65. The compound of any one of claims 1-19, 21-23, 25-31, or 33-64, wherein R ^a Is H or is optionally substituted with one or more substituents independently selected from halo, -SH, cyano and NR ^g R ^h Group-substituted (C) ₁ -C ₆ ) An alkyl group.

66. The compound of any one of claims 1-19, 21-23, 25-31, or 33-65, wherein R ^a Is H or (C) ₁ -C ₆ ) An alkyl group.

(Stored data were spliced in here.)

section raise
variable (c : EventCause) (s : State)
@[simp] theorem raise_pending : (raise c s).pending = s.pending := rfl
@[simp] theorem raise_resetPin : (raise c s).resetPin = s.resetPin := rfl
@[simp] theorem raise_initiators : (raise c s).initiators = s.initiators := rfl
@[simp] theorem raise_upstreamOut : (raise c s).upstreamOut = s.upstreamOut := rfl
@[simp] theorem raise_regions : (raise c s).regions = s.regions := rfl
@[simp] theorem raise_entries : (raise c s).entries = s.entries := rfl
@[simp] theorem raise_ageList : (raise c s).ageList = s.ageList := rfl
@[simp] theorem raise_seqCounter : (raise c s).seqCounter = s.seqCounter := rfl
@[simp] theorem raise_counts : (raise c s).counts = s.counts := rfl
@[simp] theorem raise_reads : (raise c s).reads = s.reads := rfl
@[simp] theorem raise_groups : (raise c s).groups = s.groups := rfl
@[simp] theorem raise_drains : (raise c s).drains = s.drains := rfl
@[simp] theorem raise_timestamp : (raise c s).timestamp = s.timestamp := rfl
@[simp] theorem raise_divider : (raise c s).divider = s.divider := rfl
@[simp] theorem raise_slots : (raise c s).slots = s.slots := rfl
@[simp] theorem raise_passRetries : (raise c s).passRetries = s.passRetries := rfl
@[simp] theorem raise_releaseRetries : (raise c s).releaseRetries = s.releaseRetries := rfl
@[simp] theorem raise_pressure : (raise c s).pressure = s.pressure := rfl
@[simp] theorem raise_respLimitSeen : (raise c s).respLimitSeen = s.respLimitSeen := rfl
@[simp] theorem raise_downstreamOut : (raise c s).downstreamOut = s.downstreamOut := rfl
@[simp] theorem raise_power : (raise c s).power = s.power := rfl
@[simp] theorem raise_opp : (raise c s).opp = s.opp := rfl
@[simp] theorem raise_faults : (raise c s).faults = s.faults := rfl
@[simp] theorem raise_faultOrder : (raise c s).faultOrder = s.faultOrder := rfl
@[simp] theorem raise_events : (raise c s).events = s.events ||| eventValue c := rfl
@[simp] theorem raise_counters : (raise c s).counters = s.counters := rfl
@[simp] theorem raise_resetRecord : (raise c s).resetRecord = s.resetRecord := rfl
@[simp] theorem raise_regs : (raise c s).regs = s.regs := rfl
@[simp] theorem raise_chipSelectLow : (raise c s).chipSelectLow = s.chipSelectLow := rfl
@[simp] theorem raise_serialIn : (raise c s).serialIn = s.serialIn := rfl
@[simp] theorem raise_frame : (raise c s).frame = s.frame := rfl
end raise

section countWake
variable (s : State)
@[simp] theorem countWake_pending : (countWake s).pending = s.pending := rfl
@[simp] theorem countWake_resetPin : (countWake s).resetPin = s.resetPin := rfl
@[simp] theorem countWake_initiators : (countWake s).initiators = s.initiators := rfl
@[simp] theorem countWake_upstreamOut : (countWake s).upstreamOut = s.upstreamOut := rfl
@[simp] theorem countWake_regions : (countWake s).regions = s.regions := rfl
@[simp] theorem countWake_entries : (countWake s).entries = s.entries := rfl
@[simp] theorem countWake_ageList : (countWake s).ageList = s.ageList := rfl
@[simp] theorem countWake_seqCounter : (countWake s).seqCounter = s.seqCounter := rfl
@[simp] theorem countWake_counts : (countWake s).counts = s.counts := rfl
@[simp] theorem countWake_reads : (countWake s).reads = s.reads := rfl
@[simp] theorem countWake_groups : (countWake s).groups = s.groups := rfl
@[simp] theorem countWake_drains : (countWake s).drains = s.drains := rfl
@[simp] theorem countWake_timestamp : (countWake s).timestamp = s.timestamp := rfl
@[simp] theorem countWake_divider : (countWake s).divider = s.divider := rfl
@[simp] theorem countWake_slots : (countWake s).slots = s.slots := rfl
@[simp] theorem countWake_passRetries : (countWake s).passRetries = s.passRetries := rfl
@[simp] theorem countWake_releaseRetries : (countWake s).releaseRetries = s.releaseRetries := rfl
@[simp] theorem countWake_pressure : (countWake s).pressure = s.pressure := rfl
@[simp] theorem countWake_respLimitSeen : (countWake s).respLimitSeen = s.respLimitSeen := rfl
@[simp] theorem countWake_downstreamOut : (countWake s).downstreamOut = s.downstreamOut := rfl
@[simp] theorem countWake_power : (countWake s).power = s.power := rfl
@[simp] theorem countWake_opp : (countWake s).opp = s.opp := rfl
@[simp] theorem countWake_faults : (countWake s).faults = s.faults := rfl
@[simp] theorem countWake_faultOrder : (countWake s).faultOrder = s.faultOrder := rfl
@[simp] theorem countWake_events : (countWake s).events = s.events := rfl
@[simp] theorem countWake_counters : (countWake s).counters = { s.counters with wakes := s.counters.wakes + 1 } := rfl
@[simp] theorem countWake_resetRecord : (countWake s).resetRecord = s.resetRecord := rfl
@[simp] theorem countWake_regs : (countWake s).regs = s.regs := rfl
@[simp] theorem countWake_chipSelectLow : (countWake s).chipSelectLow = s.chipSelectLow := rfl
@[simp] theorem countWake_serialIn : (countWake s).serialIn = s.serialIn := rfl
@[simp] theorem countWake_frame : (countWake s).frame = s.frame := rfl
end countWake

section countSleep
variable (s : State)
@[simp] theorem countSleep_pending : (countSleep s).pending = s.pending := rfl
@[simp] theorem countSleep_resetPin : (countSleep s).resetPin = s.resetPin := rfl
@[simp] theorem countSleep_initiators : (countSleep s).initiators = s.initiators := rfl
@[simp] theorem countSleep_upstreamOut : (countSleep s).upstreamOut = s.upstreamOut := rfl
@[simp] theorem countSleep_regions : (countSleep s).regions = s.regions := rfl
@[simp] theorem countSleep_entries : (countSleep s).entries = s.entries := rfl
@[simp] theorem countSleep_ageList : (countSleep s).ageList = s.ageList := rfl
@[simp] theorem countSleep_seqCounter : (countSleep s).seqCounter = s.seqCounter := rfl
@[simp] theorem countSleep_counts : (countSleep s).counts = s.counts := rfl
@[simp] theorem countSleep_reads : (countSleep s).reads = s.reads := rfl
@[simp] theorem countSleep_groups : (countSleep s).groups = s.groups := rfl
@[simp] theorem countSleep_drains : (countSleep s).drains = s.drains := rfl
@[simp] theorem countSleep_timestamp : (countSleep s).timestamp = s.timestamp := rfl
@[simp] theorem countSleep_divider : (countSleep s).divider = s.divider := rfl
@[simp] theorem countSleep_slots : (countSleep s).slots = s.slots := rfl
@[simp] theorem countSleep_passRetries : (countSleep s).passRetries = s.passRetries := rfl
@[simp] theorem countSleep_releaseRetries : (countSleep s).releaseRetries = s.releaseRetries := rfl
@[simp] theorem countSleep_pressure : (countSleep s).pressure = s.pressure := rfl
@[simp] theorem countSleep_respLimitSeen : (countSleep s).respLimitSeen = s.respLimitSeen := rfl
@[simp] theorem countSleep_downstreamOut : (countSleep s).downstreamOut = s.downstreamOut := rfl
@[simp] theorem countSleep_power : (countSleep s).power = s.power := rfl
@[simp] theorem countSleep_opp : (countSleep s).opp = s.opp := rfl
@[simp] theorem countSleep_faults : (countSleep s).faults = s.faults := rfl
@[simp] theorem countSleep_faultOrder : (countSleep s).faultOrder = s.faultOrder := rfl
@[simp] theorem countSleep_events : (countSleep s).events = s.events := rfl
@[simp] theorem countSleep_counters : (countSleep s).counters = { s.counters with sleeps := s.counters.sleeps + 1 } := rfl
@[simp] theorem countSleep_resetRecord : (countSleep s).resetRecord = s.resetRecord := rfl
@[simp] theorem countSleep_regs : (countSleep s).regs = s.regs := rfl
@[simp] theorem countSleep_chipSelectLow : (countSleep s).chipSelectLow = s.chipSelectLow := rfl
@[simp] theorem countSleep_serialIn : (countSleep s).serialIn = s.serialIn := rfl
@[simp] theorem countSleep_frame : (countSleep s).frame = s.frame := rfl
end countSleep

section countFullHit
variable (s : State)
@[simp] theorem countFullHit_pending : (countFullHit s).pending = s.pending := rfl
@[simp] theorem countFullHit_resetPin : (countFullHit s).resetPin = s.resetPin := rfl
@[simp] theorem countFullHit_initiators : (countFullHit s).initiators = s.initiators := rfl
@[simp] theorem countFullHit_upstreamOut : (countFullHit s).upstreamOut = s.upstreamOut := rfl
@[simp] theorem countFullHit_regions : (countFullHit s).regions = s.regions := rfl
@[simp] theorem countFullHit_entries : (countFullHit s).entries = s.entries := rfl
@[simp] theorem countFullHit_ageList : (countFullHit s).ageList = s.ageList := rfl
@[simp] theorem countFullHit_seqCounter : (countFullHit s).seqCounter = s.seqCounter := rfl
@[simp] theorem countFullHit_counts : (countFullHit s).counts = s.counts := rfl
@[simp] theorem countFullHit_reads : (countFullHit s).reads = s.reads := rfl
@[simp] theorem countFullHit_groups : (countFullHit s).groups = s.groups := rfl
@[simp] theorem countFullHit_drains : (countFullHit s).drains = s.drains := rfl
@[simp] theorem countFullHit_timestamp : (countFullHit s).timestamp = s.timestamp := rfl
@[simp] theorem countFullHit_divider : (countFullHit s).divider = s.divider := rfl
@[simp] theorem countFullHit_slots : (countFullHit s).slots = s.slots := rfl
@[simp] theorem countFullHit_passRetries : (countFullHit s).passRetries = s.passRetries := rfl
@[simp] theorem countFullHit_releaseRetries : (countFullHit s).releaseRetries = s.releaseRetries := rfl
@[simp] theorem countFullHit_pressure : (countFullHit s).pressure = s.pressure := rfl
@[simp] theorem countFullHit_respLimitSeen : (countFullHit s).respLimitSeen = s.respLimitSeen := rfl
@[simp] theorem countFullHit_downstreamOut : (countFullHit s).downstreamOut = s.downstreamOut := rfl
@[simp] theorem countFullHit_power : (countFullHit s).power = s.power := rfl
@[simp] theorem countFullHit_opp : (countFullHit s).opp = s.opp := rfl
@[simp] theorem countFullHit_faults : (countFullHit s).faults = s.faults := rfl
@[simp] theorem countFullHit_faultOrder : (countFullHit s).faultOrder = s.faultOrder := rfl
@[simp] theorem countFullHit_events : (countFullHit s).events = s.events := rfl
@[simp] theorem countFullHit_counters : (countFullHit s).counters = { s.counters with fullHits := s.counters.fullHits + 1 } := rfl
@[simp] theorem countFullHit_resetRecord : (countFullHit s).resetRecord = s.resetRecord := rfl
@[simp] theorem countFullHit_regs : (countFullHit s).regs = s.regs := rfl
@[simp] theorem countFullHit_chipSelectLow : (countFullHit s).chipSelectLow = s.chipSelectLow := rfl
@[simp] theorem countFullHit_serialIn : (countFullHit s).serialIn = s.serialIn := rfl
@[simp] theorem countFullHit_frame : (countFullHit s).frame = s.frame := rfl
end countFullHit

section countThroughWrite
variable (s : State)
@[simp] theorem countThroughWrite_pending : (countThroughWrite s).pending = s.pending := rfl
@[simp] theorem countThroughWrite_resetPin : (countThroughWrite s).resetPin = s.resetPin := rfl
@[simp] theorem countThroughWrite_initiators : (countThroughWrite s).initiators = s.initiators := rfl
@[simp] theorem countThroughWrite_upstreamOut : (countThroughWrite s).upstreamOut = s.upstreamOut := rfl
@[simp] theorem countThroughWrite_regions : (countThroughWrite s).regions = s.regions := rfl
@[simp] theorem countThroughWrite_entries : (countThroughWrite s).entries = s.entries := rfl
@[simp] theorem countThroughWrite_ageList : (countThroughWrite s).ageList = s.ageList := rfl
@[simp] theorem countThroughWrite_seqCounter : (countThroughWrite s).seqCounter = s.seqCounter := rfl
@[simp] theorem countThroughWrite_counts : (countThroughWrite s).counts = s.counts := rfl
@[simp] theorem countThroughWrite_reads : (countThroughWrite s).reads = s.reads := rfl
@[simp] theorem countThroughWrite_groups : (countThroughWrite s).groups = s.groups := rfl
@[simp] theorem countThroughWrite_drains : (countThroughWrite s).drains = s.drains := rfl
@[simp] theorem countThroughWrite_timestamp : (countThroughWrite s).timestamp = s.timestamp := rfl
@[simp] theorem countThroughWrite_divider : (countThroughWrite s).divider = s.divider := rfl
@[simp] theorem countThroughWrite_slots : (countThroughWrite s).slots = s.slots := rfl
@[simp] theorem countThroughWrite_passRetries : (countThroughWrite s).passRetries = s.passRetries := rfl
@[simp] theorem countThroughWrite_releaseRetries : (countThroughWrite s).releaseRetries = s.releaseRetries := rfl
@[simp] theorem countThroughWrite_pressure : (countThroughWrite s).pressure = s.pressure := rfl
@[simp] theorem countThroughWrite_respLimitSeen : (countThroughWrite s).respLimitSeen = s.respLimitSeen := rfl
@[simp] theorem countThroughWrite_downstreamOut : (countThroughWrite s).downstreamOut = s.downstreamOut := rfl
@[simp] theorem countThroughWrite_power : (countThroughWrite s).power = s.power := rfl
@[simp] theorem countThroughWrite_opp : (countThroughWrite s).opp = s.opp := rfl
@[simp] theorem countThroughWrite_faults : (countThroughWrite s).faults = s.faults := rfl
@[simp] theorem countThroughWrite_faultOrder : (countThroughWrite s).faultOrder = s.faultOrder := rfl
@[simp] theorem countThroughWrite_events : (countThroughWrite s).events = s.events := rfl
@[simp] theorem countThroughWrite_counters : (countThroughWrite s).counters = { s.counters with throughWrites := s.counters.throughWrites + 1 } := rfl
@[simp] theorem countThroughWrite_resetRecord : (countThroughWrite s).resetRecord = s.resetRecord := rfl
@[simp] theorem countThroughWrite_regs : (countThroughWrite s).regs = s.regs := rfl
@[simp] theorem countThroughWrite_chipSelectLow : (countThroughWrite s).chipSelectLow = s.chipSelectLow := rfl
@[simp] theorem countThroughWrite_serialIn : (countThroughWrite s).serialIn = s.serialIn := rfl
@[simp] theorem countThroughWrite_frame : (countThroughWrite s).frame = s.frame := rfl
end countThroughWrite
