-- ==== Sys2Proof/Laws/Operations.lean ====
section
/-! SUPPORT. Laws/Operations.lean: every shared operation of Machine/Ops.lean and Machine/GroupUnit.lean that is internal
work stays within Internal. One lemma per operation. -/

namespace Sys2Proof.Machine

/-! ## The small updates -/

theorem HeadMoves.refl (a : HeadStatus) : HeadMoves a a := .inl rfl

theorem setPower_internal {p : Power} {s : State} (h : PowerMoves s.power p) : Internal s (setPower p s) :=
  { Internal.refl s with power := h }

theorem setPressure_internal (b : Bool) (s : State) : Internal s { s with pressure := b } :=
  { Internal.refl s with }

theorem setInitiator_internal {i : InitIx} {x : Initiator} {s : State} (hq : x.queue = s.initiators[i].queue)
    (hc : x.credits = s.initiators[i].credits) (hh : HeadMoves s.initiators[i].head x.head) :
    Internal s (setInitiator i x s) := by
  have key : ∀ j : InitIx, (setInitiator i x s).initiators[j].queue = s.initiators[j].queue ∧
      (setInitiator i x s).initiators[j].credits = s.initiators[j].credits ∧
      HeadMoves s.initiators[j].head (setInitiator i x s).initiators[j].head := by
    intro j
    by_cases h : i = j
    · subst h
      exact ⟨by simpa using hq, by simpa using hc, by simpa using hh⟩
    · have : i.val ≠ j.val := fun e => h (Fin.ext e)
      simp [this, HeadMoves.refl]
  exact { Internal.refl s with
    queue := fun j => (key j).1, credits := fun j => (key j).2.1, head := fun j => (key j).2.2 }

theorem mapInitiators_internal {f : Initiator → Initiator} {s : State}
    (h : ∀ q, (f q).queue = q.queue ∧ (f q).credits = q.credits ∧ HeadMoves q.head (f q).head) :
    Internal s { s with initiators := s.initiators.map f } :=
  { Internal.refl s with
    queue := fun i => by simpa using (h s.initiators[i]).1
    credits := fun i => by simpa using (h s.initiators[i]).2.1
    head := fun i => by simpa using (h s.initiators[i]).2.2 }

theorem setGroup_internal {g : GroupIx} {x : Group} {s : State} (h : x.lineLimit = s.groups[g].lineLimit) :
    Internal s (setGroup g x s) := by
  refine { Internal.refl s with lineLimit := fun j => ?_ }
  by_cases e : g = j
  · subst e; simp [h]
  · have : g.val ≠ j.val := fun k => e (Fin.ext k)
    simp [this]

theorem setDrains_internal {l : List Drain} {s : State} (h : l.Sublist s.drains) : Internal s { s with drains := l } :=
  { Internal.refl s with drains := h }

theorem sendUp_internal (m : UpMessage) (s : State) : Internal s (sendUp m s) :=
  { Internal.refl s with }

theorem sendDown_internal {m : DownMessage} (h : isLineRequest m = false) (s : State) : Internal s (sendDown m s) :=
  { Internal.refl s with sent := by simp [lineRequests, List.filter_append, h] }

theorem eventValue_isEvent (c : EventCause) : eventValue c &&& ~~~0x1F6D = 0 := by
  cases c with
  | groupClosed g => revert g; decide
  | _ => decide

theorem raise_internal (c : EventCause) (s : State) : Internal s (raise c s) :=
  { Internal.refl s with events := ⟨eventValue c, eventValue_isEvent c, rfl⟩ }

/-! ## Answers and heads -/

theorem dropTag_internal (i : InitIx) (t : UpTag) (s : State) : Internal s (dropTag i t s) :=
  setInitiator_internal rfl rfl (.refl _)

theorem respond_internal (i : InitIx) (t : UpTag) (r : Response) (s : State) : Internal s (respond i t r s) :=
  (dropTag_internal i t s).trans (sendUp_internal _ _)

theorem respondAll_internal (ws : List Waiter) (r : Response) (s : State) : Internal s (respondAll ws r s) := by
  unfold respondAll
  exact .foldl (fun s w => respond_internal w.initiator w.tag r s) ws s

theorem endStalls_internal (s : State) : Internal s (endStalls s) := by
  refine mapInitiators_internal fun q => ?_
  unfold endStall headStalls
  split
  · next h => exact ⟨rfl, rfl, .inr ⟨⟨.stall, by simpa using h⟩, rfl⟩⟩
  · exact ⟨rfl, rfl, .refl _⟩

theorem endWaits_internal (s : State) : Internal s (endWaits s) := by
  refine mapInitiators_internal fun q => ?_
  unfold endWait
  split
  · next c r rest hh _ =>
    split
    · exact ⟨rfl, rfl, .inr ⟨⟨c, hh⟩, rfl⟩⟩
    · exact ⟨rfl, rfl, .refl _⟩
  · exact ⟨rfl, rfl, .refl _⟩

/-! ## Wake causes and the tests -/

theorem takeWake_internal (s : State) : Internal s (takeWake s) := by
  unfold takeWake
  split
  · next h => exact setPower_internal (.inl ⟨rfl, rfl, rfl, fun _ => .inr h, rfl, rfl, rfl, rfl⟩)
  · next h =>
    exact (setPower_internal (p := { s.power with
        state := .waking, attempt := 1, wakeTimer := some s.regs.wakeLimit.toNat })
      (.inr ⟨h, rfl, rfl, rfl, .inl, rfl, rfl, rfl, rfl⟩)).trans (sendDown_internal rfl _)
  all_goals exact .refl s

theorem deferralTest_internal (s : State) : Internal s (deferralTest s) := by
  unfold deferralTest
  split
  · exact takeWake_internal s
  · exact .refl s

theorem idleTest_internal (s : State) : Internal s (idleTest s) :=
  setPower_internal (.inl ⟨rfl, rfl, rfl, .inl, rfl, rfl, rfl, rfl⟩)

theorem pressureTest_internal (s : State) : Internal s (pressureTest s) := by
  unfold pressureTest
  split
  · dsimp only
    split
    · exact setPressure_internal true s
    · exact (setPressure_internal true s).trans (takeWake_internal _)
  · split
    · exact setPressure_internal false s
    · exact .refl s

theorem settle_internal (s : State) : Internal s (settle s) :=
  ((pressureTest_internal s).trans (endWaits_internal _)).trans (idleTest_internal _)

/-! ## The group unit -/

theorem setEpisode_internal (ep : Episode) (s : State) (g : GroupIx) : Internal s (setEpisode ep s g) :=
  setGroup_internal rfl

theorem setPendingRelease_internal (v : Bool) (s : State) (g : GroupIx) : Internal s (setPendingRelease v s g) :=
  setGroup_internal rfl

theorem answerDrain_internal (s : State) (d : Drain) : Internal s (answerDrain s d) := respond_internal _ _ _ s

theorem testDrains_internal (g : GroupIx) (s : State) : Internal s (testDrains g s) :=
  (setDrains_internal List.filter_sublist).trans (.foldl answerDrain_internal _ _)

theorem raiseClosed_internal (g : GroupIx) (b : GroupState) (s : State) : Internal s (raiseClosed g b s) := by
  unfold raiseClosed
  split
  · exact raise_internal _ s
  · exact .refl s

theorem endedGroup_lineLimit (s : State) (x : Group) (n : Nat) : (endedGroup s x n).lineLimit = x.lineLimit := by
  unfold endedGroup
  dsimp only
  split <;> rfl

theorem endEpisode_internal (g : GroupIx) (s : State) : Internal s (endEpisode g s) :=
  ((setGroup_internal (endedGroup_lineLimit s _ _)).trans (raiseClosed_internal g _ _)).trans (testDrains_internal g _)

theorem testEpisode_internal (g : GroupIx) (s : State) : Internal s (testEpisode g s) := by
  unfold testEpisode
  split
  · exact .refl s
  · split
    · exact .refl s
    · exact endEpisode_internal g s

theorem testEpisodes_internal (gs : List GroupIx) (s : State) : Internal s (testEpisodes gs s) :=
  .foldl (fun s g => testEpisode_internal g s) gs s

theorem requestWake_internal (gs : List GroupIx) (s : State) : Internal s (requestWake gs s) := by
  unfold requestWake
  dsimp only
  split
  · exact .refl s
  split
  · exact .foldl (setPendingRelease_internal true) _ s
  split
  · exact .foldl (setPendingRelease_internal true) _ s
  split
  · exact .foldl (setPendingRelease_internal false) _ s
  · exact takeWake_internal s

theorem releaseRequest_internal (g : GroupIx) (s : State) : Internal s (releaseRequest g s) := by
  unfold releaseRequest
  split
  · exact .refl s
  · dsimp only
    split
    · exact ((Internal.foldl (setEpisode_internal _) _ s).trans (requestWake_internal _ _)).trans
        (testEpisodes_internal _ _)
    · exact .refl s

theorem drainWake_internal (gs : List GroupIx) (s : State) : Internal s (drainWake gs s) := by
  unfold drainWake
  dsimp only
  split
  · exact .refl s
  split
  · exact .foldl (setPendingRelease_internal true) _ s
  · exact takeWake_internal s

theorem drainRequests_internal (groups : BitVec 4) (s : State) : Internal s (drainRequests groups s) := by
  unfold drainRequests
  split
  · exact .refl s
  · exact ((Internal.foldl (setEpisode_internal _) _ s).trans (drainWake_internal _ _)).trans
      (testEpisodes_internal _ _)

theorem startAgeTimer_internal (g : GroupIx) (s : State) : Internal s (startAgeTimer g s) := setGroup_internal rfl

theorem heldRose_internal (g : GroupIx) (s : State) : Internal s (heldRose g s) := by
  unfold heldRose
  split
  · have h1 : Internal s (if s.counts.groupHeld[g] = 1 then startAgeTimer g s else s) := by
      split
      · exact startAgeTimer_internal g s
      · exact .refl s
    generalize (if s.counts.groupHeld[g] = 1 then startAgeTimer g s else s) = t at h1
    dsimp only
    split
    · exact h1.trans (releaseRequest_internal g t)
    · exact h1
  · exact .refl s

theorem writeReport_internal (g : GroupIx) (s : State) : Internal s (writeReport g s) := by
  unfold writeReport
  dsimp only
  split
  · have h1 : Internal s (setGroup g { s.groups[g] with
        quietTimer := some s.timestamp, writeCount := countWrite s.groups[g].writeCount } s) := setGroup_internal rfl
    split
    · exact h1.trans (releaseRequest_internal g _)
    · exact h1
  · exact .refl s

theorem clearPendingReleases_internal (s : State) : Internal s (clearPendingReleases s) := by
  unfold clearPendingReleases
  split
  · exact .refl s
  · exact { Internal.refl s with lineLimit := fun g => by simp }

theorem payPendingRelease_internal (s : State) (g : GroupIx) : Internal s (payPendingRelease s g) := by
  unfold payPendingRelease
  split
  · exact .refl s
  split
  · exact .refl s
  split
  · exact setPendingRelease_internal false s g
  · exact (takeWake_internal s).trans (setPendingRelease_internal false _ g)

theorem liftHalt_internal (s : State) : Internal s (liftHalt s) := by
  have h := Internal.foldl payPendingRelease_internal (List.finRange Config.numGroups) s
  unfold liftHalt
  dsimp only
  split
  · exact h.trans (takeWake_internal _)
  · exact h

theorem groupReport_internal (g : GroupIx) (s : State) : Internal s (groupReport g s) :=
  (testEpisode_internal g s).trans (testDrains_internal g _)

theorem expiryRequest_internal (g : GroupIx) (s : State) : Internal s (expiryRequest g s) := by
  unfold expiryRequest
  split
  · exact releaseRequest_internal g s
  · exact .refl s

theorem namedRequest_internal (s : State) (g : GroupIx) : Internal s (namedRequest s g) := by
  unfold namedRequest
  split
  · exact releaseRequest_internal g s
  · exact .refl s

theorem releaseGroups_internal (groups : BitVec 4) (s : State) : Internal s (releaseGroups groups s) :=
  (Internal.foldl namedRequest_internal _ s).trans (settle_internal _)

theorem reportReentry_internal (g : GroupIx) (s : State) : Internal s (reportReentry g s) := by
  unfold reportReentry
  split
  · exact releaseRequest_internal g s
  · exact heldRose_internal g s

theorem expediteWake_internal (b : Bool) (s : State) : Internal s (expediteWake b s) := by
  unfold expediteWake
  split
  · exact .refl s
  · exact takeWake_internal s

theorem readWake_internal (s : State) : Internal s (readWake s) := by
  unfold readWake
  split
  · exact takeWake_internal s
  · exact .refl s

theorem boundaryWake_internal (s : State) : Internal s (boundaryWake s) := by
  unfold boundaryWake
  split
  · exact takeWake_internal s
  · exact .refl s

end Sys2Proof.Machine
end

67. The compound of any one of claims 1-19, 21-23, 25-31, or 33-66, wherein R ^a Is H.

68. The compound of any one of claims 1-19, 21-23, 25-31, or 33-66, wherein R ^a Is not H.

69. The compound of any one of claims 1-3, 25-31, or 33-68, wherein the fused ring a is selected from the group consisting of:

70. the compound of any one of claims 1-3, 25-31, or 33-69, wherein the fused ring a is selected from the group consisting of:

71. The compound of any one of claims 1-3, 25-31, or 33-70, wherein the fused ring a is selected from the group consisting of:

72. the compound of any one of claims 33-68, wherein the fused ring a is

73. The compound of any one of claims 33-68, wherein the fused ring a is selected from the group consisting of:

74. the compound of any one of claims 33-68 or 73, wherein the fused ring a is selected from the group consisting of:/>

75. the compound of any one of claims 33-68 or 73, wherein the fused ring a is

76. A pharmaceutical composition comprising a compound according to any one of claims 1-75 and a pharmaceutically acceptable diluent or carrier.

77. A method of treating a pathological condition in an animal comprising administering to the animal a compound according to any one of claims 1-75, or a pharmaceutically acceptable salt thereof, or a pharmaceutical composition according to claim 76.

78. A method of stimulating an immune response in an animal comprising administering to the animal a compound according to any one of claims 1-75, or a pharmaceutically acceptable salt thereof, or a pharmaceutical composition according to claim 76.

79. A method of treating cancer in an animal comprising administering to the animal a compound according to any one of claims 1-75, or a pharmaceutically acceptable salt thereof, or a pharmaceutical composition according to claim 76.

80. A method of synthesizing the compound of any one of claims 1-75, the method comprising performing a reaction according to any one of reaction schemes 1-5.